Research talk:Automated classification of article importance/Work log/2017-05-07

Add topic
From Meta, a Wikimedia project coordination wiki

Sunday, May 7, 2017

[edit]

Today I aim to complete training and evaluation of models for the four other candidate WikiProjects: Judaism, Politics, NFL, and Africa.

WikiProject Judaism

[edit]

The distribution of articles per importance rating for WikiProject Judaism is as follows:

Rating N articles
Top 234
High 498
Mid 1,604
Low 4,010

The limit of our training set size is dependent on their number of High-importance articles, unless we decide to also generate synthetic samples for those articles. So far I have chosen not to, as I see that potentially introducing more noise in an already noisy dataset. In the initial stage I withheld 50 articles (sampled randomly) from each class for a test set, and then used a combination of 180 Top-importance articles with another 180 synthetic samples to get a training set with 1,440 articles.

Performance on this initial training/test setup was on par with the other projects, so I switched to a larger training set with 230 of the 234 Top-importance articles and another 230 synthetic samples. This gives us a new training set with 1,840 articles, 460 from each class. Using 10-fold cross-validation we found a minimum node size of 8 to have the lowest error, and we used 1,007 trees for predictions. On the complete dataset, prediction performance went as follows:

Top High Mid Low Accuracy
Top 149 53 27 5 63.68%
High 142 213 94 49 42.77%
Mid 150 373 658 423 41.02%
Low 108 389 797 2,716 67.73%
Average 58.87%

Performance across WikiProject Judaism is slightly higher than what we saw for WikiProject China. As we've seen before, there's quite some confusion between Top- and High-importance articles, and Mid- and Low-importance as well. However, predictability of Low-importance articles is higher than WikiProject China, in WikiProject Judaism we get more than two out of three articles correct. At the same time, our ability to predict Top-importance articles is not as good, partly due to the view rate and inlink counts of these articles being more varied than what we have seen previously.

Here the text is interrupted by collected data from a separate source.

-- ==== Sys2Proof/Certificates/Slice0/Obligations.lean ====
section
/-! DEFINITION. The statements for the provers, by family of commands, each over the words of `Safety` and of the model. -/

open Sys2Proof Sys2Proof.Machine

namespace Sys2Proof.Spec

/-! ### A cell's compute operations -/

/-- A Format A instruction whose own effect is `eff`: where the cell is ready and both accesses are clean it answers a next
state, which holds that effect, the effects of its two accesses, and nothing else. -/
def opA (op : FmtA → Instr) (eff : State → CellSt → FmtA → Eff) : Prop :=
  ∀ (i : FmtA) (s : State), s.ready i.cell i.stg → s.clean (s.xOf i) → s.clean (s.yOf i) →
    ∃ t, exec (op i) s = .next t ∧ Did s t i.cell (eff s (s.cell i.cell) i) (s.xOf i) (s.yOf i)

/-- The same of Format F, with its one access. -/
def opF (op : FmtF → Instr) (eff : CellSt → FmtF → Eff) : Prop :=
  ∀ (i : FmtF) (s : State), s.ready i.cell i.stg → s.clean (s.accOf i) →
    ∃ t, exec (op i) s = .next t ∧ Did s t i.cell (eff (s.cell i.cell) i) (s.accOf i) {}

/-- The same of Format I, which has no access. -/
def opI (op : FmtI → Instr) (eff : CellSt → FmtI → Eff) : Prop :=
  ∀ (i : FmtI) (s : State), s.ready i.cell i.stg →
    ∃ t, exec (op i) s = .next t ∧ Did s t i.cell (eff (s.cell i.cell) i) {} {}

/-- The same of Format M, whose words are at an address of its own. -/
def opM (op : FmtM → Instr) (acc : State → CellSt → FmtM → AccRes) : Prop :=
  ∀ (i : FmtM) (s : State), s.ready i.cell i.stg → s.clean (acc s (s.cell i.cell) i) →
    ∃ t, exec (op i) s = .next t ∧ Did s t i.cell {} (acc s (s.cell i.cell) i) {}

/-- One `f` register written: register d of the instruction, mapped by rrb as it stands at issue (R47, R104). -/
def wr (c : CellSt) (d : BitVec 6) (v : Word) : Eff := { f := [(c.phys d.toNat, v)] }

/-- A pair written, even register first (R102). -/
def wrPair (c : CellSt) (d : BitVec 6) (lo hi : Word) : Eff :=
  { f := [(c.phys (2 * (d.toNat / 2)), lo), (c.phys (2 * (d.toNat / 2) + 1), hi)] }

/-- d of a function of a; of a and b; of a, b and the old d. -/
def dA (v : Word → Word) (_ : State) (c : CellSt) (i : FmtA) : Eff := wr c i.d (v (c.rdF i.a))
def dAB (v : Word → Word → Word) (_ : State) (c : CellSt) (i : FmtA) : Eff := wr c i.d (v (c.rdF i.a) (c.rdF i.b))
def dABD (v : Word → Word → Word → Word) (_ : State) (c : CellSt) (i : FmtA) : Eff :=
  wr c i.d (v (c.rdF i.a) (c.rdF i.b) (c.rdF i.d))
/-- d of a function of a, b and c, in Format F. -/
def dABC (v : Word → Word → Word → Word) (c : CellSt) (i : FmtF) : Eff := wr c i.d (v (c.rdF i.a) (c.rdF i.b) (c.rdF i.c))
/-- d of a function of a and the immediate; of a, the immediate and the old d. -/
def dAImm (v : Word → Word → Word) (c : CellSt) (i : FmtI) : Eff := wr c i.d (v (c.rdF i.a) i.imm)
def dAImmD (v : Word → Word → Word → Word) (c : CellSt) (i : FmtI) : Eff := wr c i.d (v (c.rdF i.a) i.imm (c.rdF i.d))

/-- A word with its sign turned, as an operand of a step (R107). -/
def minus (w : Word) : Word := w ^^^ 0x80000000#32
/-- `min(max(x, −y), y)`. -/
def limit (x y : Word) : Word := Fp.min (Fp.max x (Fp.neg y)) y

/-- The steps of SVM3 (R116) for one phase voltage: the on-time and whether the limits acted. -/
def svmPhase (v o w tper : Word) : Word × Bool :=
  let d := Fp.fma (Fp.sub v o) w 0x3F000000#32
  let x := Fp.min (Fp.max d 0#32) 0x3F800000#32
  (Fp.mul x tper, decide (x ≠ d))
/-- SVM3 by its steps and special cases (R116): the three on-times, n and u. -/
def svmSteps (va vbeta vbus tper : Word) : (Word × Word × Word) × Bool × Bool :=
  if Fp.isNan vbus || Fp.eq vbus 0#32 || Fp.lt vbus 0#32 then
    let x := Fp.mul tper 0x3F000000#32
    ((x, x, x), false, true)
  else if Fp.isNan va || Fp.isNan vbeta || Fp.isNan tper then ((0x7FC00000#32, 0x7FC00000#32, 0x7FC00000#32), false, true)
  else
    let h := Fp.mul va 0x3F000000#32
    let q := Fp.mul vbeta 0x3F5DB3D7#32
    let vb := Fp.sub q h
    let vc := Fp.add (minus q) (minus h)
    let o := Fp.mul (Fp.add (Fp.max (Fp.max va vb) vc) (Fp.min (Fp.min va vb) vc)) 0x3F000000#32
    let w := Fp.div 0x3F800000#32 vbus
    let a := svmPhase va o w tper
    let b := svmPhase vb o w tper
    let c := svmPhase vc o w tper
    ((a.1, b.1, c.1), a.2 || b.2 || c.2, false)

/-- LIMV by its steps (R116), for operands that are numbers: the two components and n. -/
def limvSteps (vd vq lim : Word) : Word × Word × Bool :=
  let l2 := Fp.mul lim lim
  let m2 := Fp.fma vd vd (Fp.mul vq vq)
  if Fp.lt m2 l2 || Fp.eq m2 l2 then (Fp.canon vd, Fp.canon vq, false)
  else
    let ud := limit vd lim
    let r := Fp.max (Fp.fma (minus ud) ud l2) 0#32
    (ud, (Fp.sqrt r &&& 0x7FFFFFFF#32) ||| (vq &&& 0x80000000#32), true)

/-- ANGW by its steps (R116). -/
def angwSteps (a : Word) : Word :=
  if Fp.isNan a || decide (a.toNat / 2 ^ 23 % 256 = 255) || Fp.lt 0x47000000#32 (a &&& 0x7FFFFFFF#32) then 0x7FC00000#32
  else
    let k := Fp.rnd (Fp.mul a 0x3E22F983#32)
    let r := Fp.fma (minus k) 0x40C90FDB#32 a
    let r := if Fp.lt 0x40490FDB#32 r then Fp.sub r 0x40C90FDB#32 else r
    if Fp.lt r 0xC0490FDB#32 || Fp.eq r 0xC0490FDB#32 then Fp.add r 0x40C90FDB#32 else r
/-- An operand that ANGW and ANGADD refuse: no number, infinite, or beyond 2^15. -/
def angleOut (a : Word) : Bool :=
  Fp.isNan a || decide (a.toNat / 2 ^ 23 % 256 = 255) || Fp.lt 0x47000000#32 (a &&& 0x7FFFFFFF#32)

end Sys2Proof.Spec

open Sys2Proof.Spec

/-- R113: every arithmetic opcode of row 0x2_ writes d with its operation, its accesses take place, and nothing else changes; R114:
the fused operations of Format F and the two selections. -/
def Obligations.FloatResults : Prop :=
  opA .add (dAB fun a b => Fp.add a b)
  ∧ opA .sub (dAB fun a b => Fp.add a (minus b))
  ∧ opA .mul (dAB fun a b => Fp.mul a b)
  ∧ opA .fmac (dABD fun a b d => Fp.fma a b d)
  ∧ opA .fmsc (dABD fun a b d => Fp.fma (minus a) b d)
  ∧ opA .minOp (dAB fun a b =>
      if Fp.isNan a || Fp.isNan b then 0x7FC00000#32 else if Fp.lt b a then Fp.canon b else Fp.canon a)
  ∧ opA .maxOp (dAB fun a b =>
      if Fp.isNan a || Fp.isNan b then 0x7FC00000#32 else if Fp.lt a b then Fp.canon b else Fp.canon a)
  ∧ opA .absOp (dA fun a => if Fp.isNan a then 0x7FC00000#32 else Fp.canon a &&& 0x7FFFFFFF#32)
  ∧ opA .neg (dA fun a => if Fp.isNan a then 0x7FC00000#32 else Fp.canon a ^^^ 0x80000000#32)
  ∧ opA .mov (dA fun a => a)
  ∧ opA .sat (dAB limit)
  ∧ opA .muln (dAB fun a b => Fp.mul (minus a) b)
  ∧ opA .cvtfi (dA Fp.cvtfi)
  ∧ opA .cvtif (dA Fp.cvtif)
  ∧ opF .fma (dABC fun a b c => Fp.fma a b c)
  ∧ opF .fms (dABC fun a b c => Fp.fma a b (minus c))
  ∧ opF .fnma (dABC fun a b c => Fp.fma (minus a) b c)
  ∧ opF .fnms (dABC fun a b c => Fp.fma (minus a) b (minus c))
  ∧ opA .selz (fun _ c i => wr c i.d (if c.cc.z then c.rdF i.a else c.rdF i.b))
  ∧ opA .seln (fun _ c i => wr c i.d (if c.cc.n then c.rdF i.a else c.rdF i.b))

/-- R109, R114, R122, R123: each compare writes z, n and u by its order and leaves t; it writes no register. -/
def Obligations.CompareFlags : Prop :=
  opA .cmp (fun _ c i => { cc := some { c.cc with z := Fp.eq (c.rdF i.a) (c.rdF i.b), n := Fp.lt (c.rdF i.a) (c.rdF i.b)
                                                  u := Fp.isNan (c.rdF i.a) || Fp.isNan (c.rdF i.b) } })
  ∧ opA .cmpz (fun _ c i => { cc := some { c.cc with z := Fp.eq (c.rdF i.a) 0#32, n := Fp.lt (c.rdF i.a) 0#32
                                                     u := Fp.isNan (c.rdF i.a) } })
  ∧ opA .icmp (fun _ c i => { cc := some { c.cc with z := c.rdF i.a == c.rdF i.b, n := (c.rdF i.a).slt (c.rdF i.b), u := false } })
  ∧ opA .pcmp (fun _ c i => { cc := some { c.cc with z := c.rdP (i.a.toNat % 16) == c.rdP (i.b.toNat % 16)
                                                     n := (c.rdP (i.a.toNat % 16)).ult (c.rdP (i.b.toNat % 16)), u := false } })
  ∧ opI .cmpfi (fun c i => { cc := some { c.cc with z := Fp.eq (c.rdF i.a) i.imm, n := Fp.lt (c.rdF i.a) i.imm
                                                    u := Fp.isNan (c.rdF i.a) || Fp.isNan i.imm } })
  ∧ opI .icmpi (fun c i => { cc := some { c.cc with z := c.rdF i.a == i.imm, n := (c.rdF i.a).slt i.imm, u := false } })
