-- ==== Sys2Proof/Laws/State.lean ====
section
/-! SUPPORT. What each shared update of the state leaves of every field and of every accessor, so that no proof unfolds a
record update. -/

namespace Sys2Proof.Machine

/-! ### The updated thing itself -/

theorem State.cell_setCell (s : State) (n j : Nat) (c : CellSt) :
    (s.setCell n c).cell j = if j = n then c else s.cell j := Tab.get_put _ _ _ _ _
@[simp] theorem State.cell_setCell_same (s : State) (n : Nat) (c : CellSt) : (s.setCell n c).cell n = c := by
  simp [State.cell_setCell]
theorem State.island_setIsland (s : State) (n j : Nat) (i : IslandSt) :
    (s.setIsland n i).island j = if j = n then i else s.island j := Tab.get_put _ _ _ _ _
theorem State.queue_setQueue (s : State) (n j : Nat) (q : QueueSt) :
    (s.setQueue n q).queue j = if j = n then q else s.queue j := Tab.get_put _ _ _ _ _
theorem State.op_setOp (s : State) (n j : Nat) (o : OpSt) :
    (s.setOp n o).op j = if j = n then o else s.op j := Tab.get_put _ _ _ _ _
theorem State.chan_setChan (s : State) (n j : Nat) (c : ChanSt) :
    (s.setChan n c).chan j = if j = n then c else s.chan j := Tab.get_put _ _ _ _ _
theorem State.qp_setQp (s : State) (n j : Nat) (q : QpSt) :
    (s.setQp n q).qp j = if j = n then q else s.qp j := Tab.get_put _ _ _ _ _
@[simp] theorem State.sent_emit (s : State) (o : Output) : (s.emit o).sent = o :: s.sent := rfl
@[simp] theorem State.freeCtr_drew (s : State) : s.drew.freeCtr = s.freeCtr + 1 := rfl

/-- A register holds what was put into it; every other holds what it held. -/
theorem State.reg_setReg (s : State) (o j : Nat) (w : Word) :
    (s.setReg o w).reg j = if j = o then w else s.reg j := by
  unfold State.setReg State.reg
  by_cases hw : w = regReset o
  · by_cases h : j = o
    · subst h; simp [hw]
    · simp [hw, h]
  · by_cases h : j = o
    · subst h; simp [hw, Tab.find_ins]
    · simp [hw, h, Tab.find_ins]
@[simp] theorem State.reg_setReg_same (s : State) (o : Nat) (w : Word) : (s.setReg o w).reg o = w := by
  simp [State.reg_setReg]
theorem State.reg_setReg_other (s : State) (o j : Nat) (w : Word) (h : j ≠ o) : (s.setReg o w).reg j = s.reg j := by
  simp [State.reg_setReg, h]
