theorem State.blockAt_congr {s t : State} (h : t.image = s.image) (g : t.axes = s.axes) (a : Nat) : t.blockAt a = s.blockAt a := by
  unfold State.blockAt State.ops State.stateAt State.axis
  rw [h, g]

/-- What may have changed when results of cell `n` whose destinations `P` admits were written. -/
structure Landed (P : TrigDest → Prop) (s t : State) (n : Nat) : Prop where
  rest : t = { s with cells := t.cells, ram := t.ram, flip1 := t.flip1, flip2 := t.flip2, axes := t.axes }
  cell : t.cell n = { s.cell n with f := (t.cell n).f, trig := (t.cell n).trig }
  others : ∀ j, j ≠ n → t.cell j = s.cell j
  f : ∀ k, ¬ P (.reg k) → Tab.get 0#32 (t.cell n).f k = Tab.get 0#32 (s.cell n).f k
  bytes : ∀ b, (∀ a, P (.mem a) → b < a ∨ a + 4 ≤ b) → t.ramByte b = s.ramByte b
  axes : (∀ a, P (.mem a) → s.blockAt a = none) → t.axes = s.axes
  flip2 : ∀ x ∈ t.flip2, x ∈ s.flip2

theorem Landed.image {P : TrigDest → Prop} {s t : State} {n : Nat} (h : Landed P s t n) : t.image = s.image := by rw [h.rest]

theorem Landed.refl (P : TrigDest → Prop) (s : State) (n : Nat) : Landed P s s n :=
  ⟨rfl, rfl, fun _ _ => rfl, fun _ _ => rfl, fun _ _ => rfl, fun _ => rfl, fun _ h => h⟩

theorem Landed.trans {P : TrigDest → Prop} {s t u : State} {n : Nat} (h : Landed P s t n) (g : Landed P t u n) : Landed P s u n := by
  refine ⟨?_, ?_, fun j hj => (g.others j hj).trans (h.others j hj), fun k hk => (g.f k hk).trans (h.f k hk),
    fun b hb => (g.bytes b hb).trans (h.bytes b hb), fun hP => ?_, fun x hx => h.flip2 x (g.flip2 x hx)⟩
  · have a := h.rest
    have b := g.rest
    rw [b, a]
  · have a := h.cell
    have b := g.cell
    rw [b, a]
  · have ha := h.axes hP
    exact (g.axes (fun a p => by rw [State.blockAt_congr h.image ha]; exact hP a p)).trans ha

/-- One part of a cell's operations in flight changed. -/
theorem Landed.setTrig (P : TrigDest → Prop) (s : State) (n : Nat) (l : List TrigOp) :
    Landed P s (s.setCell n { s.cell n with trig := l }) n := by
  refine ⟨rfl, by rw [State.cell_setCell_same], fun j hj => by rw [State.cell_setCell, if_neg hj],
    fun k _ => by rw [State.cell_setCell_same], fun _ _ => rfl, fun _ => rfl, fun _ h => h⟩

/-- One word written to X or Y, with the block it may belong to. -/
theorem Landed.store (P : TrigDest → Prop) (s : State) (n a : Nat) (v : Word) (h : P (.mem a)) :
    Landed P s ((s.ramSetWord a v).blockStore a v) n := by
  have e := State.blockStore_eq (s.ramSetWord a v) a v
  have hax : (∀ a, P (.mem a) → s.blockAt a = none) → ((s.ramSetWord a v).blockStore a v).axes = s.axes := by
    intro hP
    rw [State.blockStore_none (s.ramSetWord a v) a v ((State.blockAt_congr (s := s) (t := s.ramSetWord a v) rfl rfl a).trans (hP a h))]; rfl
  generalize (s.ramSetWord a v).blockStore a v = t at e hax
  have hram : t.ram = (s.ramSetWord a v).ram := by rw [e]
  have hcells : t.cells = s.cells := by rw [e]; rfl
  have hc : ∀ j, t.cell j = s.cell j := State.cell_congr hcells
  refine ⟨by rw [e]; rfl, by rw [hc], fun j _ => hc j, fun k _ => by rw [hc], fun b hb => ?_, hax, fun x hx => ?_⟩
  · have := State.ramByte_ramSetWord_other s a b v (hb a h)
    unfold State.ramByte at this ⊢
    rw [hram]; exact this
  · have : t.flip2 = (s.ramSetWord a v).flip2 := by rw [e]
    rw [this] at hx
    exact (List.mem_filter.1 hx).1

theorem Landed.writeTrig (P : TrigDest → Prop) (s : State) (n : Nat) (w : TrigDest × Word) (h : P w.1) :
    Landed P s (s.writeTrig n w) n := by
  obtain ⟨d, v⟩ := w
  cases d with
  | reg k =>
    refine ⟨rfl, ?_, fun j hj => ?_, fun j hj => ?_, fun _ _ => rfl, fun _ => rfl, fun _ h => h⟩
    · simp only [State.writeTrig, State.cell_setCell_same]
    · simp only [State.writeTrig]; rw [State.cell_setCell, if_neg hj]
    · simp only [State.writeTrig, State.cell_setCell_same]
      exact Tab.get_put_other _ _ _ _ _ (fun e => hj (by rw [e]; exact h))
  | mem a => exact Landed.store P s n a v h

theorem Landed.writes (P : TrigDest → Prop) (n : Nat) (l : List (TrigDest × Word)) (h : ∀ w ∈ l, P w.1) (s : State) :
    Landed P s (l.foldl (fun s w => s.writeTrig n w) s) n := by
  induction l generalizing s with
  | nil => exact Landed.refl P s n
  | cons w r ih => exact (Landed.writeTrig P s n w (h w (by simp))).trans (ih (fun x hx => h x (by simp [hx])) _)

theorem TrigOp.value_none (t : TrigOp) (d : TrigDest) (h : t.value d = none) : t.squashed = true ∨ ∀ w ∈ t.writes, w.1 ≠ d := by
  unfold TrigOp.value at h
  split at h
  · exact .inl ‹_›
  · exact .inr (by simpa [List.find?_eq_none] using h)

/-- The writes of an operation in flight are pending. -/
theorem CellSt.writes_pending (c : CellSt) (t : TrigOp) (ht : t ∈ c.trig) (hs : t.squashed = false) (w : TrigDest × Word)
    (hw : w ∈ t.writes) : c.pendingAt w.1 ≠ none := by
  intro hn
  rcases TrigOp.value_none t w.1 ((CellSt.pendingAt_none c w.1).1 hn t ht) with h | h
  · rw [hs] at h; cases h
  · exact h w hw rfl

/-- The operations in flight of a cell after others landed: no more than before, and nothing newly pending. -/
structure Fewer (c d : CellSt) : Prop where
  len : d.trig.length ≤ c.trig.length
  pend : ∀ x, c.pendingAt x = none → d.pendingAt x = none

theorem Fewer.refl (c : CellSt) : Fewer c c := ⟨Nat.le_refl _, fun _ h => h⟩
theorem Fewer.trans {c d e : CellSt} (h : Fewer c d) (g : Fewer d e) : Fewer c e :=
  ⟨Nat.le_trans g.len h.len, fun x hx => g.pend x (h.pend x hx)⟩
theorem Fewer.tail (c d : CellSt) (t : TrigOp) (r : List TrigOp) (h : c.trig = t :: r) (g : d.trig = r) : Fewer c d :=
  ⟨by rw [g, h]; simp, fun x hx => by
    rw [CellSt.pendingAt_none] at hx ⊢
    intro y hy; exact hx y (by rw [h, List.mem_cons]; exact .inr (g ▸ hy))⟩
theorem Fewer.settle (c d : CellSt) (x : TrigDest) (h : d.trig = (c.settle x).trig) : Fewer c d := by
  have hp : ∀ y, d.pendingAt y = (c.settle x).pendingAt y := by intro y; unfold CellSt.pendingAt; rw [h]
  refine ⟨by rw [h]; simp [CellSt.settle], fun y hy => ?_⟩
  rw [hp]
  by_cases e : y = x
  · rw [e]; exact CellSt.pendingAt_settle_same c x
  · rw [CellSt.pendingAt_settle_other c x y e]; exact hy

theorem State.trig_writeTrig (s : State) (n : Nat) (w : TrigDest × Word) : ((s.writeTrig n w).cell n).trig = (s.cell n).trig := by
  obtain ⟨d, v⟩ := w
  cases d with
  | reg k => simp only [State.writeTrig, State.cell_setCell_same]
  | mem a =>
    have : ((s.ramSetWord a v).blockStore a v).cell n = s.cell n :=
      State.cell_congr ((congrArg State.cells (State.blockStore_eq (s.ramSetWord a v) a v)).trans rfl) n
    simp only [State.writeTrig, this]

WikiProject National Football League

[edit]

WikiProject NFL has the following distribution of articles per importance rating:

Rating N articles
Top 366
High 516
Mid 3,004
Low 4,426

Similarly as for WikiProject Judaism, the number of High-importance articles will limit the size of our training sets. After having built a training and test dataset and found the performance of the classifier to be promising, I decided to use 250 Top-importance articles for training, with 250 additional synthetic samples, for a total of 2,000 articles across all four classes. Using cross-validation as before I found the minimum node size of 8 to perform best, and used 4,203 trees for the predictions. With this setup, we get the following confusion matrix:

Top High Mid Low Accuracy
Top 335 25 2 4 91.53%
High 51 372 64 29 72.09%
Mid 89 301 2,262 352 75.30%
Low 37 244 536 3,609 81.54%
Average 79.14%

The performance on this dataset is much higher than we have seen previously. We are never below 70% accuracy for any of the classes. There also appears to be less confusion between pairs of classes, instead the errors for High- and Mid-importance balance out fairly between the its two neighboring classes. I am curious whether that will affect reception of the model results in any way.